Antonio Freixas said:

Hi, Robert, thanks for your time. If you already did this in Finale, could you post as PDF of it? I'm happy to consider alternatives and it might be easier to interpret your score than your written description.

Attachments:

Robert, thanks again for taking the time to think about my little piece. I will check out your idea when I get back to town.

I'm glad you liked it. I have a friend who has been critiquing my compositions for quite a while and he likes version 1 the best. Which to choose? 

Of course, for any piece, there will always be someone who likes it and someone who doesn't. I have to decide what I like and why. Learning to be one's own best critic is essential. 
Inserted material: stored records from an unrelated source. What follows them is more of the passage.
-- ==== Sys2Proof/Certificates/Slice0/Obligations.lean ====
section
/-! DEFINITION. The statements about the model. Each says of the commands it names that they answer a next state, what that state holds, and
what stays as it was. -/

open Sys2Proof Sys2Proof.Machine

/-! ### The Selvedge (R472 to R483) -/

/-- STATUS, GET_CERTS and VERIFY answer their request and change nothing but SEL_IND and, for an object refused, the record of AUTH_FAIL.
AUTH_CHALLENGE, ATTEST and RANDOM in approved mode (R472, R473, R480, R481). -/
def Obligations.SelvedgeServices : Prop :=
  (∀ (s : State) (tag : Nat), selServes s.dev →
    (∃ d data, exec (.status tag) s = .next { s with dev := d } ∧ d.out = .doe tag 0 data :: s.dev.out ∧ data.length = 72 ∧
      (∀ i, i < 64 → data[4 + i]? = some (BitVec.ofNat 8 (rdB .sel SEL_CTR i s.dev))) ∧ onlyRegsOut [regKey .sel SEL_IND] s.dev d) ∧
    (∃ d, exec (.getCerts tag) s = .next { s with dev := d } ∧ d.out = .doe tag 0 s.fuses.certs :: s.dev.out ∧
      onlyRegsOut [regKey .sel SEL_IND] s.dev d) ∧
    (s.dev.sel.user = true → ∀ obj use, ∃ d, exec (.verify tag obj use) s = .next { s with dev := d } ∧
      d.out = .doe tag (if objCheck use obj s.dev = 0 then 0 else 4) (toBytes 1 (objCheck use obj s.dev)) :: s.dev.out ∧
      (objCheck use obj s.dev = 0 → onlyRegsOut [regKey .sel SEL_IND] s.dev d) ∧
      (objCheck use obj s.dev ≠ 0 → faultValid .sel d = true ∧
        onlyRegsOut [regKey .sel SEL_IND, regKey .sel R_FAULT, regKey .sel SEL_AUTH] s.dev d))) ∧
  (∀ (s : State) (tag : Nat), selServes s.dev → approved s.dev = true →
    (∃ d ch, exec (.authChallenge tag) s = .next { s with dev := d } ∧ ch.length = 32 ∧ d.out = .doe tag 0 ch :: s.dev.out ∧
      d.sel.challenge = some ch ∧ onlyRegsOut [regKey .sel SEL_IND, regKey .sel SEL_RESEED] { s.dev with sel := d.sel } d) ∧
    (s.dev.sel.user = true → ∀ nonce, nonce.length = 32 → ∃ d rep, exec (.attest tag nonce) s = .next { s with dev := d } ∧
      d.out = .doe tag 0 rep :: s.dev.out ∧ (rep.drop 32).take 32 = nonce ∧ onlyRegsOut [regKey .sel SEL_IND] s.dev d) ∧
    (s.dev.sel.user = true → ∀ len predict, 1 ≤ len → len ≤ 1024 → ∃ d bs, exec (.random tag len predict) s = .next { s with dev := d } ∧
      bs.length = len ∧ d.out = .doe tag 0 bs :: s.dev.out ∧
      (predict = true → rd .sel SEL_RESEED d = 1) ∧
      onlyRegsOut [regKey .sel SEL_IND, regKey .sel SEL_RESEED] { s.dev with sel := d.sel } d))

/-- What proves a role (R473): the standing challenge signed with the role's key. -/
def Obligations.SelvedgeSessions : Prop :=
  ∀ (s : State) (tag : Nat), selServes s.dev →
    (∀ role slot key sig, role ≤ 1 → slot ≤ 3 → s.dev.sel.lockout = false → ∃ d,
      exec (.authResponse tag role slot key sig) s = .next { s with dev := d } ∧ d.sel.challenge = none ∧
      ((∃ ch, s.dev.sel.challenge = some ch ∧ roleKey role slot key s.dev = true ∧ Config.ed448Verify key (roleMessage ch role s.dev) sig = true) →
        d.out = .doe tag 0 (toBytes 4 role) :: s.dev.out ∧ d.sel.fails = 0 ∧ d.sel.co = (s.dev.sel.co || role == 0) ∧
        d.sel.user = (s.dev.sel.user || role == 1) ∧ rdBit .sel R_EVENT 9 d = true ∧
        onlyRegsOut [regKey .sel SEL_IND, regKey .sel R_EVENT] { s.dev with sel := d.sel } d) ∧
      (¬ (∃ ch, s.dev.sel.challenge = some ch ∧ roleKey role slot key s.dev = true ∧ Config.ed448Verify key (roleMessage ch role s.dev) sig = true) →
        d.out = .doe tag 4 [] :: s.dev.out ∧ d.sel.fails = s.dev.sel.fails + 1 ∧ d.sel.lockout = decide (8 ≤ s.dev.sel.fails + 1) ∧
        d.sel.co = s.dev.sel.co ∧ d.sel.user = s.dev.sel.user ∧ faultValid .sel d = true ∧
        onlyRegsOut [regKey .sel SEL_IND, regKey .sel R_FAULT, regKey .sel SEL_AUTH] { s.dev with sel := d.sel } d)) ∧
    (s.dev.sel.co = true → ∃ d, exec (.logout tag 0) s = .next { s with dev := d } ∧ d.sel = { s.dev.sel with co := false } ∧
      d.out = .doe tag 0 (toBytes 4 0) :: s.dev.out ∧ rdBit .sel R_EVENT 9 d = true ∧
      onlyRegsOut [regKey .sel SEL_IND, regKey .sel R_EVENT] { s.dev with sel := d.sel } d) ∧
    (s.dev.sel.user = true → ∃ d, exec (.logout tag 1) s = .next { s with dev := d } ∧ d.sel = { s.dev.sel with user := false } ∧
      d.out = .doe tag 0 (toBytes 4 1) :: s.dev.out ∧ rdBit .sel R_EVENT 9 d = true ∧
      onlyRegsOut [regKey .sel SEL_IND, regKey .sel R_EVENT] { s.dev with sel := d.sel } d)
Personally, I also sensed a shift to a more standard jazz idiom in the original ending. The piece is jazz-like but not really jazz. The original ending might shift the piece a little more into the standard jazz repertory than I want. This might not be a big deal for the piece by itsself, but it might create the wrong expectation leading into Two

I'm not convinced that the revised ending is as clear a it could be The sound seems a little busy and I might be able improve on it. 
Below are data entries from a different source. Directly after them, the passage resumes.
-- ==== Sys2Proof/Laws/Fields.lean ====
section
/-! SUPPORT. The register operations leave every other field of the device. -/

namespace Sys2Proof.Machine

@[simp] theorem wr_flash (b : Blk) (o v : Nat) (d : Dev) : (wr b o v d).flash = d.flash := rfl
@[simp] theorem wr_mem (b : Blk) (o v : Nat) (d : Dev) : (wr b o v d).mem = d.mem := rfl
@[simp] theorem wr_poison (b : Blk) (o v : Nat) (d : Dev) : (wr b o v d).poison = d.poison := rfl
@[simp] theorem wr_flaws (b : Blk) (o v : Nat) (d : Dev) : (wr b o v d).flaws = d.flaws := rfl
@[simp] theorem wr_wback (b : Blk) (o v : Nat) (d : Dev) : (wr b o v d).wback = d.wback := rfl
@[simp] theorem wr_eccOnce (b : Blk) (o v : Nat) (d : Dev) : (wr b o v d).eccOnce = d.eccOnce := rfl
@[simp] theorem wr_farMap (b : Blk) (o v : Nat) (d : Dev) : (wr b o v d).farMap = d.farMap := rfl
@[simp] theorem wr_binds (b : Blk) (o v : Nat) (d : Dev) : (wr b o v d).binds = d.binds := rfl
@[simp] theorem wr_parityBad (b : Blk) (o v : Nat) (d : Dev) : (wr b o v d).parityBad = d.parityBad := rfl
@[simp] theorem wr_safe (b : Blk) (o v : Nat) (d : Dev) : (wr b o v d).safe = d.safe := rfl
@[simp] theorem wr_hiLatch (b : Blk) (o v : Nat) (d : Dev) : (wr b o v d).hiLatch = d.hiLatch := rfl
@[simp] theorem wr_resets (b : Blk) (o v : Nat) (d : Dev) : (wr b o v d).resets = d.resets := rfl
@[simp] theorem wr_log (b : Blk) (o v : Nat) (d : Dev) : (wr b o v d).log = d.log := rfl
@[simp] theorem wr_cores (b : Blk) (o v : Nat) (d : Dev) : (wr b o v d).cores = d.cores := rfl
@[simp] theorem wr_net (b : Blk) (o v : Nat) (d : Dev) : (wr b o v d).net = d.net := rfl
@[simp] theorem wr_tck (b : Blk) (o v : Nat) (d : Dev) : (wr b o v d).tck = d.tck := rfl
@[simp] theorem wr_press (b : Blk) (o v : Nat) (d : Dev) : (wr b o v d).press = d.press := rfl
@[simp] theorem wr_snap (b : Blk) (o v : Nat) (d : Dev) : (wr b o v d).snap = d.snap := rfl
@[simp] theorem wr_hostReads (b : Blk) (o v : Nat) (d : Dev) : (wr b o v d).hostReads = d.hostReads := rfl
@[simp] theorem wr_jobs (b : Blk) (o v : Nat) (d : Dev) : (wr b o v d).jobs = d.jobs := rfl
@[simp] theorem wr_fits (b : Blk) (o v : Nat) (d : Dev) : (wr b o v d).fits = d.fits := rfl
@[simp] theorem wr_runs (b : Blk) (o v : Nat) (d : Dev) : (wr b o v d).runs = d.runs := rfl
@[simp] theorem wr_fwStore (b : Blk) (o v : Nat) (d : Dev) : (wr b o v d).fwStore = d.fwStore := rfl
@[simp] theorem wr_mod (b : Blk) (o v : Nat) (d : Dev) : (wr b o v d).mod_ = d.mod_ := rfl
@[simp] theorem wr_host (b : Blk) (o v : Nat) (d : Dev) : (wr b o v d).host = d.host := rfl
@[simp] theorem wr_tape (b : Blk) (o v : Nat) (d : Dev) : (wr b o v d).tape = d.tape := rfl
@[simp] theorem wr_age (b : Blk) (o v : Nat) (d : Dev) : (wr b o v d).age = d.age := rfl
@[simp] theorem wr_sel (b : Blk) (o v : Nat) (d : Dev) : (wr b o v d).sel = d.sel := rfl
@[simp] theorem wr_sealing (b : Blk) (o v : Nat) (d : Dev) : (wr b o v d).sealing = d.sealing := rfl
@[simp] theorem wr_lcwHeld (b : Blk) (o v : Nat) (d : Dev) : (wr b o v d).lcwHeld = d.lcwHeld := rfl
@[simp] theorem wr_wperm (b : Blk) (o v : Nat) (d : Dev) : (wr b o v d).wperm = d.wperm := rfl
@[simp] theorem wr_out (b : Blk) (o v : Nat) (d : Dev) : (wr b o v d).out = d.out := rfl
@[simp] theorem wr_hostHeld (b : Blk) (o v : Nat) (d : Dev) : (wr b o v d).hostHeld = d.hostHeld := rfl
@[simp] theorem wr_free (b : Blk) (o v : Nat) (d : Dev) : (wr b o v d).free = d.free := rfl
@[simp] theorem wr_histBase (b : Blk) (o v : Nat) (d : Dev) : (wr b o v d).histBase = d.histBase := rfl
@[simp] theorem wr_cycle (b : Blk) (o v : Nat) (d : Dev) : (wr b o v d).cycle = d.cycle := rfl

@[simp] theorem wrB_flash (b : Blk) (o i v : Nat) (d : Dev) : (wrB b o i v d).flash = d.flash := rfl
@[simp] theorem wrB_mem (b : Blk) (o i v : Nat) (d : Dev) : (wrB b o i v d).mem = d.mem := rfl
@[simp] theorem wrB_poison (b : Blk) (o i v : Nat) (d : Dev) : (wrB b o i v d).poison = d.poison := rfl
@[simp] theorem wrB_flaws (b : Blk) (o i v : Nat) (d : Dev) : (wrB b o i v d).flaws = d.flaws := rfl
@[simp] theorem wrB_wback (b : Blk) (o i v : Nat) (d : Dev) : (wrB b o i v d).wback = d.wback := rfl
@[simp] theorem wrB_eccOnce (b : Blk) (o i v : Nat) (d : Dev) : (wrB b o i v d).eccOnce = d.eccOnce := rfl
@[simp] theorem wrB_farMap (b : Blk) (o i v : Nat) (d : Dev) : (wrB b o i v d).farMap = d.farMap := rfl
@[simp] theorem wrB_binds (b : Blk) (o i v : Nat) (d : Dev) : (wrB b o i v d).binds = d.binds := rfl
@[simp] theorem wrB_parityBad (b : Blk) (o i v : Nat) (d : Dev) : (wrB b o i v d).parityBad = d.parityBad := rfl
@[simp] theorem wrB_safe (b : Blk) (o i v : Nat) (d : Dev) : (wrB b o i v d).safe = d.safe := rfl
@[simp] theorem wrB_hiLatch (b : Blk) (o i v : Nat) (d : Dev) : (wrB b o i v d).hiLatch = d.hiLatch := rfl
@[simp] theorem wrB_resets (b : Blk) (o i v : Nat) (d : Dev) : (wrB b o i v d).resets = d.resets := rfl
@[simp] theorem wrB_log (b : Blk) (o i v : Nat) (d : Dev) : (wrB b o i v d).log = d.log := rfl
@[simp] theorem wrB_cores (b : Blk) (o i v : Nat) (d : Dev) : (wrB b o i v d).cores = d.cores := rfl
@[simp] theorem wrB_net (b : Blk) (o i v : Nat) (d : Dev) : (wrB b o i v d).net = d.net := rfl
@[simp] theorem wrB_tck (b : Blk) (o i v : Nat) (d : Dev) : (wrB b o i v d).tck = d.tck := rfl
@[simp] theorem wrB_press (b : Blk) (o i v : Nat) (d : Dev) : (wrB b o i v d).press = d.press := rfl
@[simp] theorem wrB_snap (b : Blk) (o i v : Nat) (d : Dev) : (wrB b o i v d).snap = d.snap := rfl
@[simp] theorem wrB_hostReads (b : Blk) (o i v : Nat) (d : Dev) : (wrB b o i v d).hostReads = d.hostReads := rfl
@[simp] theorem wrB_jobs (b : Blk) (o i v : Nat) (d : Dev) : (wrB b o i v d).jobs = d.jobs := rfl
@[simp] theorem wrB_fits (b : Blk) (o i v : Nat) (d : Dev) : (wrB b o i v d).fits = d.fits := rfl
@[simp] theorem wrB_runs (b : Blk) (o i v : Nat) (d : Dev) : (wrB b o i v d).runs = d.runs := rfl
@[simp] theorem wrB_fwStore (b : Blk) (o i v : Nat) (d : Dev) : (wrB b o i v d).fwStore = d.fwStore := rfl
@[simp] theorem wrB_mod (b : Blk) (o i v : Nat) (d : Dev) : (wrB b o i v d).mod_ = d.mod_ := rfl
@[simp] theorem wrB_host (b : Blk) (o i v : Nat) (d : Dev) : (wrB b o i v d).host = d.host := rfl
@[simp] theorem wrB_tape (b : Blk) (o i v : Nat) (d : Dev) : (wrB b o i v d).tape = d.tape := rfl
@[simp] theorem wrB_age (b : Blk) (o i v : Nat) (d : Dev) : (wrB b o i v d).age = d.age := rfl
@[simp] theorem wrB_sel (b : Blk) (o i v : Nat) (d : Dev) : (wrB b o i v d).sel = d.sel := rfl
@[simp] theorem wrB_sealing (b : Blk) (o i v : Nat) (d : Dev) : (wrB b o i v d).sealing = d.sealing := rfl
@[simp] theorem wrB_lcwHeld (b : Blk) (o i v : Nat) (d : Dev) : (wrB b o i v d).lcwHeld = d.lcwHeld := rfl
@[simp] theorem wrB_wperm (b : Blk) (o i v : Nat) (d : Dev) : (wrB b o i v d).wperm = d.wperm := rfl
@[simp] theorem wrB_out (b : Blk) (o i v : Nat) (d : Dev) : (wrB b o i v d).out = d.out := rfl
@[simp] theorem wrB_hostHeld (b : Blk) (o i v : Nat) (d : Dev) : (wrB b o i v d).hostHeld = d.hostHeld := rfl
@[simp] theorem wrB_free (b : Blk) (o i v : Nat) (d : Dev) : (wrB b o i v d).free = d.free := rfl
@[simp] theorem wrB_histBase (b : Blk) (o i v : Nat) (d : Dev) : (wrB b o i v d).histBase = d.histBase := rfl
@[simp] theorem wrB_cycle (b : Blk) (o i v : Nat) (d : Dev) : (wrB b o i v d).cycle = d.cycle := rfl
I may sit on it a bit and start working on converting Two to wind quintet form. I'll post that when it's converted.

T.T. Gaudynski said:

The extended closing section in Version 2 is outstanding!  To my ears, it does justice the buildup in the earlier section and still maintains a subdued bluesy feel to it.   The corrected notation is also clear as a bell.  Very nice work! 

Your situation reminds me a bit of my first job which as a staff member for a local politician.  One of the first issues I handled was a complaint from someone who didn't like where their local mail box was located.  So, we had the Postal Service move it across the street.   A few days later, we of course received complaints from folks who were mad that the box was moved.  Go figure.  The end of Version 2 could be tightened up a bit, but it is still effective in my opinion.  Of course, it comes down to what you are happy with and where you want the piece to go.   I agree that the direction you take "Two" may have a bearing on how "One" should finish.  Looking forward to hearing "Two."